Моя повесть о самом себе и о том, чему свидетель в жизни был - Александр Васильевич Никитенко
Матери недолго пришлось пользоваться относительно беззаботным существованием под крылом Юзефовича. Два месяца спустя после моей поездки в Полтавскую губернию мы получили известие о смерти отца. Он умер в Пирятине, после пятидневного недомогания. Судьба до конца не смягчилась к бедному страдальцу. Он умер, удрученный сознанием бесплодности своих трудов. Чужие руки закрыли ему глаза. Присутствие близких не смягчило горечи его последних минут. Бедный, бедный отец! На что послужили ему способности, благородство чувств и честность поступков? Все это было в нем исковеркано, придавлено средой и обстоятельствами. Можно ли винить его в том, что он не превозмог своей судьбы, не всегда умел противиться страстям? Нет, пусть ищут героев где хотят, но не в русском крепостном человеке, для которого каждое преимущество его натуры являлось новым бичом, новым поводом к падению. А отец мой до последнего вздоха сохранил настолько уважения к своему попранному человеческому достоинству, что и в позоре своего положения не опозорил себя ни одним низким делом, ни одной бесчестной мыслью.
Елец — Чугуев
Известие о смерти отца дошло до нас через генерала Юзефовича. Он постарался, насколько мог, смягчить этот новый удар нашей бедной матери. Он и себя приобщал к нашему горю; говорил, что лишился в покойном незаменимого помощника; обещал по-прежнему заботиться о его семье.
Странное обстоятельство предшествовало смерти отца. Между сложными и запутанными явлениями человеческой жизни встречаются такие, которые в простодушных людях вызывают невольное расположение к суеверию. Так было и с моею матерью. Ей незадолго перед тем приснился сон, в котором она до конца жизни не переставала видеть пророческий смысл. И в самом деле, он удивительно совпал с последующими событиями ее жизни. Ей снилось, что она с отцом и со мной куда-то едет в телеге. Местность незнакомая. Я сижу рядом с ней. Отец, на облучке, правит лошадью. Вдруг небо точно вспыхивает, над нами раздается оглушительный треск грома. Отец мгновенно исчезает. Испуганная лошадь бьется и грозит опрокинуть телегу. Мать в ужасе. Но я хватаюсь за вожжи и восклицаю: «Не бойтесь, мы доедем, куда нам надо: я буду править». Два дня спустя пришла весть о смерти отца, и мне действительно надо было взять в свои еще слабые руки управление нашим семейным мирком и вести его дальше по пути жизни.

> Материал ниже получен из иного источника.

/-- R148: only a passing sample, and only with an aggregator, moves the window. -/
theorem SampleReport.win_of_not_accepted {s t : State} (h : SampleReport s t)
    (hnot : t.out.pass = false ∨ s.cfg.aggPresent = false) : t.win = s.win := by
  cases h with
  | noSample _ _ _ _ _ hwin => exact hwin
  | sample hout hwin =>
    rw [hout, sampleOutput_pass] at hnot
    rw [hwin, Bool.and_eq_false_iff.mpr hnot]
    rfl

/-! ## What RXB leaves unchanged (R113) -/

theorem completeFrame_rd (rest : List Byte) (s : State) : (completeFrame rest s).out.rd = none := by
  rcases completeFrame_cases rest s with ⟨-, h⟩ | ⟨-, h⟩ <;> rw [h]
  · rfl
  · rw [acceptIfPassing_out, publish_out]

theorem completeFrame_h0 (rest : List Byte) (s : State) : (completeFrame rest s).h0 = s.h0 := by
  rcases completeFrame_cases rest s with ⟨-, h⟩ | ⟨-, h⟩ <;> rw [h]
  · rfl
  · rw [acceptIfPassing_h0, publish_h0, dropBody_h0]

theorem receiveByte_rd (b : Byte) (s : State) : (receiveByte b s).out.rd = none := by
  rcases receiveByte_cases b s with ⟨-, h⟩ | ⟨-, -, h⟩ | ⟨-, -, h⟩ | ⟨-, -, h⟩ | ⟨-, -, h⟩ | ⟨-, h⟩ <;> rw [h]
  · rfl
  · rfl
  · rfl
  · rfl
  · exact completeFrame_rd _ s
  · rfl

/-- R22: only PAIR0 holds a byte. -/
theorem receiveByte_h0 {s : State} (hp : s.phase ≠ .pair0) (b : Byte) : (receiveByte b s).h0 = s.h0 := by
  rcases receiveByte_cases b s with ⟨hp0, -⟩ | ⟨-, -, h⟩ | ⟨-, -, h⟩ | ⟨-, -, h⟩ | ⟨-, -, h⟩ | ⟨-, h⟩
  · exact absurd hp0 hp
  · rw [h, enterBody_h0]
  · rw [h, resync_h0]
  · rw [h, pushBody_h0]
  · rw [h, completeFrame_h0]
  · rw [h, idle_h0]

/-- R23: a byte that begins a pair or comes in HALTED leaves the body. -/
theorem receiveByte_body {s : State} (h1 : s.phase ≠ .pair1) (hb : s.phase ≠ .body) (b : Byte) :
    (receiveByte b s).body = s.body := by
  cases hp : s.phase with
  | pair0 => rw [receiveByte_of_pair0 hp, holdByte_body]
  | pair1 => exact absurd hp h1
  | body => exact absurd hp hb
  | halted => rw [receiveByte_of_halted hp, idle_body]

/-! ## A valid frame from PAIR0 (R105, R107, R114) -/

/-- A frame is a pair, six body bytes and the checksum byte. -/
theorem exists_pair_body_checksum {f : List Byte} (h : f.length = 9) :
    ∃ b0 b1 bs b8, bs.length = 6 ∧ f = b0 :: b1 :: (bs ++ [b8]) :=
  match f, h with
  | [b0, b1, b2, b3, b4, b5, b6, b7, b8], _ => ⟨b0, b1, [b2, b3, b4, b5, b6, b7], b8, rfl, rfl⟩

/-! ## The reads and the output ports (R30, R34, R88) -/

theorem avgWord_eq_append (s : State) : avgWord s = BitVec.ofBool (avgValid s) ++ avgValue s := by
  unfold avgWord avgValid avgValue
  cases latest s.win <;> rfl

theorem avgValue_of_not_valid {s : State} (h : avgValid s = false) : avgValue s = 0 := by
  rw [avgValue, Option.not_isSome_iff_eq_none.mp (Bool.eq_false_iff.mp h), Option.getD_none]

/-! ## The obligations -/

/-- Settles O19: what RXB reports of a sample fixes `smp` and the window. -/
theorem rxbFrame : Obligations.RxbFrame := by
  intro b s t h
  have hreport : SampleReport s t := (exec_sampleReport h).resolve_left (by simp)
  obtain ⟨-, ht⟩ := execRxb_next.mp h
  obtain ⟨hcfg, hrefused, hpending, hseen⟩ := receiveByte_keeps b s
  rw [← ht] at hcfg hrefused hpending hseen
  exact ⟨hcfg, hrefused, hseen, hpending, ht ▸ receiveByte_rd b s, fun hp => ht ▸ receiveByte_h0 hp b,
    hreport.smp_of_no_sample, fun _ => hreport.smp_of_sample, hreport.win_of_not_accepted,
    fun h1 hb => ht ▸ receiveByte_body h1 hb b⟩

/-- Settles O22, by the phase that TMO or IOERR finds. -/
theorem tmoAndIoerrFrame : Obligations.TmoAndIoerrFrame := by
  rintro i s t (rfl | rfl) h
  · obtain ⟨-, rfl⟩ := execTmo_next.mp h
    rcases timeOut_cases s with ⟨-, h⟩ | ⟨-, h⟩ | ⟨-, h⟩ <;> rw [h]
    · exact ⟨rfl, .inl rfl⟩
    · exact ⟨rfl, .inl rfl⟩
    · exact ⟨rfl, .inr rfl⟩
  · obtain ⟨-, rfl⟩ := execIoerr_next.mp h
    split
    · exact ⟨rfl, .inl rfl⟩
    · exact ⟨rfl, .inr rfl⟩

/-- Settles O39: the sync word has matched, so the frame that the last byte completes is the one that was fed. -/
theorem validFrameIsDelivered : Obligations.ValidFrameIsDelivered := by
  intro s f hseen hp hlen hvalid
  obtain ⟨b0, b1, bs, b8, hbs, rfl⟩ := exists_pair_body_checksum hlen
  rw [validFrame_cons_cons, Bool.and_eq_true] at hvalid
  obtain ⟨hm, hsum⟩ := hvalid
  have hrun := runTrace_synced_frame (b8 := b8) hseen hp hm hbs
  obtain ⟨rfl, rfl⟩ := syncMatches_iff.mp hm
  rw [completeFrame_of_checksum (rest := bs ++ [b8]) (s := State.readingBody { s with h0 := s.cfg.sync0 } bs)
    hsum rfl] at hrun
  exact ⟨_, _, hrun, rfl, rfl⟩

/-- Settles O47: each clause is read off the sample's output record, or off a report without a sample. -/
theorem sampleComesWithPassOrLow : Obligations.SampleComesWithPassOrLow := by
  intro i s t h
  rcases exec_sampleReport h with ⟨-, rfl⟩ | ⟨hsample, hpass, hnotPass, hnotLow, -, -⟩ | ⟨hout, hwin⟩
  · simp [Output.silent]
  · simp [hsample, hpass, hnotPass, hnotLow]
  · have hev : t.out.ev = .pass ∨ t.out.ev = .low := by
      rw [hout, sampleOutput_ev_pass, sampleOutput_ev_low, ← Bool.not_eq_true]
      exact Classical.em _
    refine ⟨?_, iff_of_true hev (by rw [hout, sampleOutput_sample]), fun he => ?_, fun he => ?_,
      fun he => absurd hev he⟩
    · rw [hout, sampleOutput_pass, sampleOutput_ev_pass]
    · rw [hout, sampleOutput_ev_pass] at he
      exact passesFilter_iff.mp he
    · rw [hout, sampleOutput_ev_low] at he
      exact ⟨passesFilter_eq_false_iff.mp he, by rw [hwin, he]; rfl⟩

Наступил 1820 год. Генерал Юзефович был назначен командовать, вместо драгунской, первой конно-гвардейской дивизией. Последняя квартировала в Ельце, куда Димитрий Михайлович и должен был немедленно отправиться. Он стал и меня звать с собою. Привязанность к нему и к его сестре, с одной стороны, с другой — выгоды семьи, которой я теперь был единственным кормильцем, заставили меня согласиться. Мать, как ни тяжела была для нее эта новая разлука, однако сознала основательность моего решения и не противилась моему отъезду. Да я и ехал не на край света! Но не так легко обошлось дело с моими острогожскими друзьями. Я и не подозревал, что был такой важной особой в их глазах. Кружок, в котором я вращался, и особенно родители моих учеников заволновались. На меня посыпался град упреков. Доставалось и генералу за то, что он меня «похищал», — только ему, конечно, за глаза, меня же открыто укоряли за измену городу, так радушно приютившему меня. Я был озадачен, огорчен, уже готовился взять назад слово, данное генералу, но тот распорядился по-военному: мигом поднялся всем домом и увлек меня за собой, не дав времени одуматься.
Итак, я очутился в Ельце. Генералу было отведено прекрасное, обширное помещение — целый дом одного из богатейших купцов в городе, Желудкова. Елец тогда слыл одним из лучших уездных городов. Он был хорошо обстроен. В нем насчитывалось немало каменных зданий, между прочим, двадцать две церкви, и почти не слыханная в те времена роскошь — он мог похвалиться каменной мостовой. Внешним видом Елец, что и говорить, значительно превосходил мой милый Острогожск, но зато в такой же мере уступал ему по внутреннему содержанию и складу в нем жизни. В Ельце, как в городе исключительно торговом — он вел обширную торговлю крупчатой мукою, — почти не было дворян. Местную аристократию составляли купцы, которые преследовали одну цель — наживу. Таким образом, все соревнование между ними ограничивалось щегольством друг перед другом, изворотливостью и плутовством как лучшими средствами для достижения этой цели. Чиновничество соперничало с ними и в стремлении к наживе, и в искусстве обогащаться; оно повально брало взятки и обкрадывало казну. Запевалой здесь, как и подобало при таких условиях, было первое в городе чиновное лицо — городничий. Какой-то отставной полковник, без ноги, он, что называется, драл с живого и с мертвого и пользовался соответственным почетом среди подобных себе. Нравы всех горожан вообще были старинного склада, наивно-грязные и грубые: в них не было места ни общественным, ни семейным добродетелям. Женщины там, по примеру бабушек, все еще безобразили себя белилами и румянами.
Набожность у этих людей не шла дальше сооружения домашних киотов с большим или меньшим количеством икон, да соблюдения постов, не исключавших, впрочем, обжорства жирными стерлядями и расстегаями. Проходя мимо церкви или встречаясь с покойником, они широким знамениеми креста осеняли себе лоб и чрево, но, завидев попа, усердно отплевывались.
Но все это не исключало, по крайней мере среди купцов, ни своего рода добродушия, ни исконного свойства славян — гостеприимства, которые и являлись искупительными чертами в характере этого невежественного, закоренелого в старинных предрассудках общества. Только гостеприимство у них было тоже своеобразное, под стать их общему тону. Созывал богатый купец к себе гостей, угощал их обедом на славу; а затем приказывал запирать в доме ворота. Начиналась попойка. Никто из гостей не мог уйти домой и, волей-неволей, должен был напиваться до потери сознания. Не угостить или не угоститься, таким образом, считалось невежливостью и горькой обидой.